One of the key drivers of Jordan’s improved rating is its banking sector, which kept on posting positive indicators revealing its steadiness and immunity to the regional uprisings. Money supply M2 rose by 6.59% y-o-y to $41.08B by September 2014, which reveals an increasing level of liquidity in the market. As for credit facilities, they showed an annualized 3.09% y-o-y improvement to $27.05B. Additionally, total deposits increased to $41.90B in September 2014, up from $38.86B for the same period in 2013. In details, deposits in Jordanian Dinar (JD) rose by 11.19% y-o-y to amount for $32.89B, while those in Foreign Currencies (FC) decreased in September by a yearly 3.01% to $9.00B. The faster growth rate of deposits in local currency indicates an optimistic sentiment amongst depositors in favor of the JD as the Kingdom is showing robust efforts to outpace local and regional challenges.
In an encouraging step toward economic growth and job creation, the Central Bank of Jordan cut, by the end of June, interest rates on key monetary policy instruments.

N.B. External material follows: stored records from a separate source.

@[simp] theorem State.flipNext_memsEq (n : Nat) : s.MemsEq (s.flipNext n) := by
  unfold State.flipNext
  dsimp only
  (repeat' split) <;> simp

@[simp] theorem State.marchFor_memsEq (p : Nat) (deck : Bool) (cells : List BadCell) : s.MemsEq (s.marchFor p deck cells).1 := by
  simp [State.marchFor]

/-! #### The Depot commands -/

@[simp] theorem State.sanitize_memsEq (held : List (Nat × Nat)) : s.MemsEq (s.sanitize held) := by simp [State.sanitize]
@[simp] theorem State.nsGet_memsEq (ns off : Nat) : s.MemsEq (s.nsGet ns off).1 := by simp [State.nsGet]
@[simp] theorem State.nsPut_memsEq (ns off : Nat) (v : Row) (poison : Bool) : s.MemsEq (s.nsPut ns off v poison) := by
  simp [State.nsPut]

@[simp] theorem State.nsToSpace_keepsWf (ns off space a n k : Nat) : s.KeepsWf (s.nsToSpace ns off space a n k) := by
  induction k generalizing s off a n with
  | zero => simp [State.nsToSpace]
  | succ k ih => exact (s.nsGet_memsEq ns off).keepsWf.trans ((State.spaceWrite_keepsWf ..).trans (ih ..))

@[simp] theorem State.spaceToNs_keepsWf (space a ns off size n : Nat) (host : HostView) (k : Nat) :
    s.KeepsWf (s.spaceToNs space a ns off size n host k).1 := by
  induction k generalizing s a off n with
  | zero => simp [State.spaceToNs]
  | succ k ih => exact (s.spaceRead_keepsWf ..).trans ((State.nsPut_memsEq ..).keepsWf.trans (ih ..))

@[simp] theorem State.saveRanges_keepsWf (ns off : Nat) (rs : List (Nat × Nat × Nat)) :
    s.KeepsWf (s.saveRanges ns off rs).1 := by
  induction rs generalizing s off with
  | nil => simp [State.saveRanges]
  | cons r rs ih => exact (s.spaceToNs_keepsWf ..).trans (ih ..)

@[simp] theorem State.loadRanges_keepsWf (ns off : Nat) (rs : List (Nat × Nat × Nat)) :
    s.KeepsWf (s.loadRanges ns off rs) := by
  induction rs generalizing s off with
  | nil => simp [State.loadRanges]
  | cons r rs ih => exact (s.nsToSpace_keepsWf ..).trans (ih ..)

@[simp] theorem State.quiesceNext_memsEq (n : Nat) : s.MemsEq (s.quiesceNext n) := by simp [State.quiesceNext]

/-! #### The commands of the other groups -/

@[simp] theorem State.bringUp_memsEq (p : Nat) (trains : Bool) (rtNs : Nat) (peer : BitVec 18) :
    s.MemsEq (s.bringUp p trains rtNs peer) := by simp [State.bringUp]
@[simp] theorem State.disablePort_memsEq (p : Nat) (force : Bool) : s.MemsEq (s.disablePort p force) := by
  simp [State.disablePort]

@[simp] theorem State.closePorts_memsEq : s.MemsEq s.closePorts := by
  unfold State.closePorts
  refine State.foldl_memsEq _ _ _ fun t p => ?_
  dsimp only
  (repeat' split) <;> simp

@[simp] theorem State.configurePont_memsEq (p : PghSt) : s.MemsEq (s.configurePont p) := by simp [State.configurePont]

The interest rate on overnight deposit window facility and the rate on weekly repurchase agreements were reduced by 50 basis points to 2.75% and 4.0%, respectively. The CBJ’s decision hopes to encourage investments by providing credit at lower cost.
The Amman Stock Exchange (ASE) bounced back from a rough end to 2013, and has displayed noticeable stability in uncertain global economic times. The ASE, as of September 30th, 2014, posted a year-to-date increase of 2.89%, and a massive 14.29% increase compared to the same period last year, when the ASE suffered from increased security threats posed by the Islamic State and the suffering of their local trade as a result of regional instability. 372.43M shares traded for atotal traded value for Q3 2014 of $548.33M, representing a 33.35% increase from the same period in 2013. The market cap for the third quarter of 2013 stood at $25.70B.